» EXERCISE: Scan the entries below for the string "setWord" and copy every line where it turns up.

Collected data entries:

=====

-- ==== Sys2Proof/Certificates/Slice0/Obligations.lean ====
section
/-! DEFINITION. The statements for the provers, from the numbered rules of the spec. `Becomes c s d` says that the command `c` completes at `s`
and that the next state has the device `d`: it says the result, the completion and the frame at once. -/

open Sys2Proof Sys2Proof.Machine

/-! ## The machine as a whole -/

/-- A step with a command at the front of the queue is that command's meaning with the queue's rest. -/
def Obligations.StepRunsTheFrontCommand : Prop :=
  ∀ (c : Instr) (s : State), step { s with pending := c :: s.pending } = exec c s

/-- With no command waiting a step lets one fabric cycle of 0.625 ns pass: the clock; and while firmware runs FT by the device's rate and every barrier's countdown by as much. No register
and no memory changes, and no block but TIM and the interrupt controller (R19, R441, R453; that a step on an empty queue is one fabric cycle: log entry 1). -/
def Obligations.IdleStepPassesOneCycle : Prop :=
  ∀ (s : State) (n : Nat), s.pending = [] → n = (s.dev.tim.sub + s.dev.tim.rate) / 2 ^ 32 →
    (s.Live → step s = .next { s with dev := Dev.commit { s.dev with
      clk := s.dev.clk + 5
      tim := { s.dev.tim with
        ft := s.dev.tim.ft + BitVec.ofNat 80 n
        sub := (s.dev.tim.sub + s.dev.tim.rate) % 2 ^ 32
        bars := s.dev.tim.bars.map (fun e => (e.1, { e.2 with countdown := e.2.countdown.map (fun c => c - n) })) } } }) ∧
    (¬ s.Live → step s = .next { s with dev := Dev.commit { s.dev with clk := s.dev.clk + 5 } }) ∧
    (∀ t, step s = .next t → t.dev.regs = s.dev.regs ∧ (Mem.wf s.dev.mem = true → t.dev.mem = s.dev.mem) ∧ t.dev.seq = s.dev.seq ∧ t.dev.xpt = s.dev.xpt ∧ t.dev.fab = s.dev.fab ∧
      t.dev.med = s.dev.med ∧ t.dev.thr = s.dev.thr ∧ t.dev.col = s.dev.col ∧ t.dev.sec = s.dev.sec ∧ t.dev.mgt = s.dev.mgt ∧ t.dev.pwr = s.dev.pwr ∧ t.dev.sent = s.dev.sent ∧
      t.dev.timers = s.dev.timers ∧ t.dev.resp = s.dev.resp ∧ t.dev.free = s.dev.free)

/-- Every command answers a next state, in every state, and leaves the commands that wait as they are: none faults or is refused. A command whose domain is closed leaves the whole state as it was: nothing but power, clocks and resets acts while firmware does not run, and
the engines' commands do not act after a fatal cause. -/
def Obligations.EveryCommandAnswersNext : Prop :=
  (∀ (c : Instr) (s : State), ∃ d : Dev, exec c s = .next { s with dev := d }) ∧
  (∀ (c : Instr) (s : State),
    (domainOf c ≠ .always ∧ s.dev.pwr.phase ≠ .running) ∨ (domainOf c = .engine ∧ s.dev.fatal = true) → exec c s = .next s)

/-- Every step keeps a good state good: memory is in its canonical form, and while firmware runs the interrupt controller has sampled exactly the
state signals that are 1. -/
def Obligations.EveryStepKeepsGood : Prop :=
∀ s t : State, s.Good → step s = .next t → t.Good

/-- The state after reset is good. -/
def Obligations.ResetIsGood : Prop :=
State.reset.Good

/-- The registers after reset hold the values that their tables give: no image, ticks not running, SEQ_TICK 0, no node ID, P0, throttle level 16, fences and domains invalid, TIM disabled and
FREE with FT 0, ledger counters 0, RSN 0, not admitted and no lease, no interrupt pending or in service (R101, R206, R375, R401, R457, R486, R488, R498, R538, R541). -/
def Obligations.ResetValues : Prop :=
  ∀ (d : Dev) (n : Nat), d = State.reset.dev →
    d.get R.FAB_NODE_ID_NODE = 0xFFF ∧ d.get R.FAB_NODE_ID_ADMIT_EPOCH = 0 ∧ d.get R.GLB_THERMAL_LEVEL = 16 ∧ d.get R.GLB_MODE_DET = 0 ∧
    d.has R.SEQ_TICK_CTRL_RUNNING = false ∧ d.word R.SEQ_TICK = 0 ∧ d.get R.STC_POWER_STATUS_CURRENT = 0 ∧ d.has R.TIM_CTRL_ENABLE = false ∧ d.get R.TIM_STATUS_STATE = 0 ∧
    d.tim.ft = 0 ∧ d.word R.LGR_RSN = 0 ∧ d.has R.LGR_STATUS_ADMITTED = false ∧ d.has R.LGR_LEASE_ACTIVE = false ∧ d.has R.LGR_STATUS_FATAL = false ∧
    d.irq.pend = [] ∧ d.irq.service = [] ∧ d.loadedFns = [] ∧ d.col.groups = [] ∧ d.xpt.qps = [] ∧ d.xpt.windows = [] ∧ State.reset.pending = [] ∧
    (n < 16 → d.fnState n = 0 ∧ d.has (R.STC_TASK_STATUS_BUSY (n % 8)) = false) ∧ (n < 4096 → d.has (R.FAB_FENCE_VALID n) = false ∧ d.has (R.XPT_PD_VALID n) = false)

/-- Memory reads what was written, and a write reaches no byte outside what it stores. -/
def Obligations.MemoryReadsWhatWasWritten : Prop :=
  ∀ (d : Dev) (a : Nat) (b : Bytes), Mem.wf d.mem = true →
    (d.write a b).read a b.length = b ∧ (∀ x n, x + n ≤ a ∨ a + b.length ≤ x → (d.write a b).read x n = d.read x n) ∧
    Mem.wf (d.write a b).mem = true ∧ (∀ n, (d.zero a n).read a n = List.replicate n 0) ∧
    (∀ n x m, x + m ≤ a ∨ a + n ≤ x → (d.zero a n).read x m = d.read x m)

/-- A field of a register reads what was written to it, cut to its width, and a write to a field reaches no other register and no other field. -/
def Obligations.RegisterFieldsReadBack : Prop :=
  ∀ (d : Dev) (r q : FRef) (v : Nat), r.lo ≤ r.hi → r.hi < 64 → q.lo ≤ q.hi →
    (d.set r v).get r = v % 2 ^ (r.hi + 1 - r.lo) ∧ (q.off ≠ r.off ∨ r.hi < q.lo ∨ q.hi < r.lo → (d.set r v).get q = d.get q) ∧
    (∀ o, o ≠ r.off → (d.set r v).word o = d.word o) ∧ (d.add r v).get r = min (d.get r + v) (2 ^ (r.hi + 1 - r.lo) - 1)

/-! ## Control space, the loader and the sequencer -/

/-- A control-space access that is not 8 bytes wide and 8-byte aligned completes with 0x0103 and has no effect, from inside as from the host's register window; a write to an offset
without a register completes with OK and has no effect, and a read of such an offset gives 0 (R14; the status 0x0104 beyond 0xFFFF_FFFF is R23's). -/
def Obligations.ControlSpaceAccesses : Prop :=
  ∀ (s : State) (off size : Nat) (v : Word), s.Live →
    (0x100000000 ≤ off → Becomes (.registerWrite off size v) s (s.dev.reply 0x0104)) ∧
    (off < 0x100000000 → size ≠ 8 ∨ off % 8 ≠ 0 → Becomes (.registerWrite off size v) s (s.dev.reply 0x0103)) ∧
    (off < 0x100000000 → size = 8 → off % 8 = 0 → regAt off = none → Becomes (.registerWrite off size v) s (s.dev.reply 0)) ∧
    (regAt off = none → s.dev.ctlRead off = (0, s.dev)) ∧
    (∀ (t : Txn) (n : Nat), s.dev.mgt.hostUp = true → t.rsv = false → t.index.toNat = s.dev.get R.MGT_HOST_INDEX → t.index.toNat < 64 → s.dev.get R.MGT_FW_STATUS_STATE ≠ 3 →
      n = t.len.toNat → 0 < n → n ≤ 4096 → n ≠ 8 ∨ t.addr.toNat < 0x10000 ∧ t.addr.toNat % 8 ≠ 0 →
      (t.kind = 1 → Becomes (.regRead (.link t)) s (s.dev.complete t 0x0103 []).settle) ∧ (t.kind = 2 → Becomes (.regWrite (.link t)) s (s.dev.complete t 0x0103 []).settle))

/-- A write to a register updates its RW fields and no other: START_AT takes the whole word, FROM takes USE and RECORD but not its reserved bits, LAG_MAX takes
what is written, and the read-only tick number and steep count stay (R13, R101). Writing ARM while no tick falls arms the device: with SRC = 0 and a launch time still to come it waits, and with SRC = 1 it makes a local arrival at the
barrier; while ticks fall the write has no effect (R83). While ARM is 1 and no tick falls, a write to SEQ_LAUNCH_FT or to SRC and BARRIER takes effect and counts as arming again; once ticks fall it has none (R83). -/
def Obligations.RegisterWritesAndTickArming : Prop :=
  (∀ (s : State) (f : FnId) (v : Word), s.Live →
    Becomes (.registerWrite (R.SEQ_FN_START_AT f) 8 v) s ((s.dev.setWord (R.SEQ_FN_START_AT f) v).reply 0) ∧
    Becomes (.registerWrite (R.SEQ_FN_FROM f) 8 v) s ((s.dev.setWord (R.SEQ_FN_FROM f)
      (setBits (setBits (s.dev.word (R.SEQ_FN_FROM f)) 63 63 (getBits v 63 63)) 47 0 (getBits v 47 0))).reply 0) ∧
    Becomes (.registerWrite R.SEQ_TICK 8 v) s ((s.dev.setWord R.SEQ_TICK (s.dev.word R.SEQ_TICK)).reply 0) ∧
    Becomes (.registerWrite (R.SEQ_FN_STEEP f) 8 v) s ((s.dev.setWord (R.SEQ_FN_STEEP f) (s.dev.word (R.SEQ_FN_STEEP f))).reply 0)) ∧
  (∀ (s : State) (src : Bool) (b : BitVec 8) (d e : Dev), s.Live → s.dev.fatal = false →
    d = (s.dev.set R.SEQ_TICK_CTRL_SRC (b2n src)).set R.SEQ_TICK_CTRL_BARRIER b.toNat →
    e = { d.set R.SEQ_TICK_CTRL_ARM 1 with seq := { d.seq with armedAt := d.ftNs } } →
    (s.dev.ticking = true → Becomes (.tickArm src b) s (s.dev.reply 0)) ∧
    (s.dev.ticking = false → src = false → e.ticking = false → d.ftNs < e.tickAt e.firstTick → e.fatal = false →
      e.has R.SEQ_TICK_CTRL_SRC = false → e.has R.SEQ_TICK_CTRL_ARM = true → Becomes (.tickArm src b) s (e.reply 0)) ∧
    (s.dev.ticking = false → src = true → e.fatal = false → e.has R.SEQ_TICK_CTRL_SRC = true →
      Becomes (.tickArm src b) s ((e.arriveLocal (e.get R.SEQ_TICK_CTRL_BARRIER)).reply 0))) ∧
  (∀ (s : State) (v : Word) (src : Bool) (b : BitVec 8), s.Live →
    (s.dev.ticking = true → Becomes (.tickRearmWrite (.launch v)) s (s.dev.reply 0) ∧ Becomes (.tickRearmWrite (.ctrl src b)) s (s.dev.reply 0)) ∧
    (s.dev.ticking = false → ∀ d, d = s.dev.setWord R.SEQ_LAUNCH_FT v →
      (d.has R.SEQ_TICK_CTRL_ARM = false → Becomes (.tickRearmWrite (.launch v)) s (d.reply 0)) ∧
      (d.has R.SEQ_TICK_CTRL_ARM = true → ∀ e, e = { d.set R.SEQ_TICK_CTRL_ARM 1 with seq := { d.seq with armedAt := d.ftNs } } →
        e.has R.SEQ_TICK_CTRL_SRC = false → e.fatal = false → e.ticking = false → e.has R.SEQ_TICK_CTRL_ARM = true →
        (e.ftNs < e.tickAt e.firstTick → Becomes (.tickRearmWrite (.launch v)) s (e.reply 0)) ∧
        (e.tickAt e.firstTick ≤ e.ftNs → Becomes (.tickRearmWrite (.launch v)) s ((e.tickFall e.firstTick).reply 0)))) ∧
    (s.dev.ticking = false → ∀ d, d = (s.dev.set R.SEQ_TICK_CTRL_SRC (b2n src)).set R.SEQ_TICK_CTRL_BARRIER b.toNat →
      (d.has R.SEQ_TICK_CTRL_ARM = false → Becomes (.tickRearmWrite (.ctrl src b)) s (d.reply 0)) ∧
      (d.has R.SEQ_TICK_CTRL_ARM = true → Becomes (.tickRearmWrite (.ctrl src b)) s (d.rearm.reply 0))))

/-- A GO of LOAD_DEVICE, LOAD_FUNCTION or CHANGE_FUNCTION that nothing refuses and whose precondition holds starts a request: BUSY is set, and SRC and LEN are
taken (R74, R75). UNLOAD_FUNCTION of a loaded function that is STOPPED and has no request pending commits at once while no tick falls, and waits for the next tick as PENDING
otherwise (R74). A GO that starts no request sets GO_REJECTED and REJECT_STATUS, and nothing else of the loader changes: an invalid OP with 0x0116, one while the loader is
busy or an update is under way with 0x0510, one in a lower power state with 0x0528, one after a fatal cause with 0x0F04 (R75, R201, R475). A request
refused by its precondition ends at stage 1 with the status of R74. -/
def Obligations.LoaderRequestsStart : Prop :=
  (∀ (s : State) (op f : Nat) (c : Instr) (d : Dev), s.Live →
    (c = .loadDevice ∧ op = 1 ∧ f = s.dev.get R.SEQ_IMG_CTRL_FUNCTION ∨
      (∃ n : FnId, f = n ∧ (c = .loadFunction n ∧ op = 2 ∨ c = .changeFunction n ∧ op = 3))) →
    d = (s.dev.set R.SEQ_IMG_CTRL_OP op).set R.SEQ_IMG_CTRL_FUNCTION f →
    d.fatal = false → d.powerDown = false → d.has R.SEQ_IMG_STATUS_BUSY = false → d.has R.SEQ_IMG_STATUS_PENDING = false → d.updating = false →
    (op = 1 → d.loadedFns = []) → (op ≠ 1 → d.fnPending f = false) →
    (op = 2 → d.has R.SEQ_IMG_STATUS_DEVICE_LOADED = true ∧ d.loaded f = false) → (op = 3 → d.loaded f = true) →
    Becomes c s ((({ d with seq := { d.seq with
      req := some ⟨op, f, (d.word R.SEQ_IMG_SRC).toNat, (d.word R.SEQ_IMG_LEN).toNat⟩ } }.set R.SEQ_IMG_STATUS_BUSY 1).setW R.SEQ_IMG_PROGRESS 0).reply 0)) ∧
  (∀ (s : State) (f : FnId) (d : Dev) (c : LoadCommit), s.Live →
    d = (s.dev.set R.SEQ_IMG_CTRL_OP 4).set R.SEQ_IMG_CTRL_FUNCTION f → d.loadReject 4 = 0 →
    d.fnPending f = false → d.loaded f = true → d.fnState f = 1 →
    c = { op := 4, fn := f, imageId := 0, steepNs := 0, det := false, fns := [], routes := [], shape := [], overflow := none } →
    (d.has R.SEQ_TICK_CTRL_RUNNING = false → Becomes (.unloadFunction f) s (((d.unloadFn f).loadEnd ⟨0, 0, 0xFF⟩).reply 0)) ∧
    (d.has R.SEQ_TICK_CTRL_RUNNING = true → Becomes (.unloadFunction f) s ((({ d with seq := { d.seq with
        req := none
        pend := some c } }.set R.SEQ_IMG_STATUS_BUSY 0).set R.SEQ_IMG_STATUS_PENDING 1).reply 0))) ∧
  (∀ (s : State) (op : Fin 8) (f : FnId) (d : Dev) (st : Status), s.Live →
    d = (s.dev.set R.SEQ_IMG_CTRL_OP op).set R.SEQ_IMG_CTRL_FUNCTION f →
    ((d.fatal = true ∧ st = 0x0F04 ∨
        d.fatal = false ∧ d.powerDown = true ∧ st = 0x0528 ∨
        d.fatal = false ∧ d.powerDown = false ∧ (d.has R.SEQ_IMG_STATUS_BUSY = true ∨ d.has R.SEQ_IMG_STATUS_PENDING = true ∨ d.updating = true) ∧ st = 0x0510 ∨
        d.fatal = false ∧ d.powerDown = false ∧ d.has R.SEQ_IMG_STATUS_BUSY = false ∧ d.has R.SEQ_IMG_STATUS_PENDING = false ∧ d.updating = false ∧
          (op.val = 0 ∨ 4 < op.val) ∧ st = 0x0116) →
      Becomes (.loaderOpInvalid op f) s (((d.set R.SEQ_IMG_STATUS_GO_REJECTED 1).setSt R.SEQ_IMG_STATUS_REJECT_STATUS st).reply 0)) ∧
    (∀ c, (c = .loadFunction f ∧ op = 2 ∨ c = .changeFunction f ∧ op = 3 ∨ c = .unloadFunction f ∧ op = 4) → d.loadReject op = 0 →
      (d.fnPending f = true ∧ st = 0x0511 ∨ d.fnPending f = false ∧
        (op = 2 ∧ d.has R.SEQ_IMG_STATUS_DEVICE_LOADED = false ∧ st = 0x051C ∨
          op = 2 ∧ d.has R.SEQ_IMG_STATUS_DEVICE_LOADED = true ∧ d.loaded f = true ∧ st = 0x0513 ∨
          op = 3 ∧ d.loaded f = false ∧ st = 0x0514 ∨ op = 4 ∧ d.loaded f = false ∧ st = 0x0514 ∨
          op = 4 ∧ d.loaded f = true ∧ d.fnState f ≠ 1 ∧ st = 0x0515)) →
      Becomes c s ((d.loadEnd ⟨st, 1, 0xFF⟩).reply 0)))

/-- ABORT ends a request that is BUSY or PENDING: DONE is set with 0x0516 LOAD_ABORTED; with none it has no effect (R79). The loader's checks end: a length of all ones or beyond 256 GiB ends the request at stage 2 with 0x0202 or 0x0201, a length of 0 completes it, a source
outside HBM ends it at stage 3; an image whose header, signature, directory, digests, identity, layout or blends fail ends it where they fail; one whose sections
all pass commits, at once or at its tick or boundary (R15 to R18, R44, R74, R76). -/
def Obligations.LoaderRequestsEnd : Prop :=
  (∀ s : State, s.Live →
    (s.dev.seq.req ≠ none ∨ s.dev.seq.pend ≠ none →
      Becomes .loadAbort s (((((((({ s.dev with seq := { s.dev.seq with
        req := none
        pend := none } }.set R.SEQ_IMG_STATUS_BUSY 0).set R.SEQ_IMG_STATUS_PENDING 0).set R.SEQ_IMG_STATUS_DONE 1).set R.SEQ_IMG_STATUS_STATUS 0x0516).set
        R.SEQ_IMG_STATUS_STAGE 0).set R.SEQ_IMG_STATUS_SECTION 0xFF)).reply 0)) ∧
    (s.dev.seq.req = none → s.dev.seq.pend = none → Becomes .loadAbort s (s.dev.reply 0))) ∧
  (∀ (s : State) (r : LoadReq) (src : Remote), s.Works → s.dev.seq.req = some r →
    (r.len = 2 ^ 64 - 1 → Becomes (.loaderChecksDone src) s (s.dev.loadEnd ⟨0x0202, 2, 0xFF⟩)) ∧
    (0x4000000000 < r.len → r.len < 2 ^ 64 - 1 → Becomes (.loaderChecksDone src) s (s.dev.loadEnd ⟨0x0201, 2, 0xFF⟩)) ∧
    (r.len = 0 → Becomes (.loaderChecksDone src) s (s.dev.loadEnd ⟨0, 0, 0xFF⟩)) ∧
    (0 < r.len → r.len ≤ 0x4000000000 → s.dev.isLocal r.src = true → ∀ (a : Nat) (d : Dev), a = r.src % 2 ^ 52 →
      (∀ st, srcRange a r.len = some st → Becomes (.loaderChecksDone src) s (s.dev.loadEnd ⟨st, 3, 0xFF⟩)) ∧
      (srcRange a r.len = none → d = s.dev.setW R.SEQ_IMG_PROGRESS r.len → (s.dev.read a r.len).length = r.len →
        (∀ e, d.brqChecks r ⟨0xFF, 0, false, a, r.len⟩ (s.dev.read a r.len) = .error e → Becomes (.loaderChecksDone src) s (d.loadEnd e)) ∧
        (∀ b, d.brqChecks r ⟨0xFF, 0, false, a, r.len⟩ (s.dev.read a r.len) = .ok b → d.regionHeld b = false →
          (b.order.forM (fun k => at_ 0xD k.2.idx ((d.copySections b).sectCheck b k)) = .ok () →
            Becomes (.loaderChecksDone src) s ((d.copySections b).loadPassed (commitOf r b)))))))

=====

» YOUR RESPONSE:
    Becomes (.registerWrite (R.SEQ_FN_START_AT f) 8 v) s ((s.dev.setWord (R.SEQ_FN_START_AT f) v).reply 0) ∧
    Becomes (.registerWrite (R.SEQ_FN_FROM f) 8 v) s ((s.dev.setWord (R.SEQ_FN_FROM f)
    Becomes (.registerWrite R.SEQ_TICK 8 v) s ((s.dev.setWord R.SEQ_TICK (s.dev.word R.SEQ_TICK)).reply 0) ∧
    Becomes (.registerWrite (R.SEQ_FN_STEEP f) 8 v) s ((s.dev.setWord (R.SEQ_FN_STEEP f) (s.dev.word (R.SEQ_FN_STEEP f))).reply 0)) ∧
    (s.dev.ticking = false → ∀ d, d = s.dev.setWord R.SEQ_LAUNCH_FT v →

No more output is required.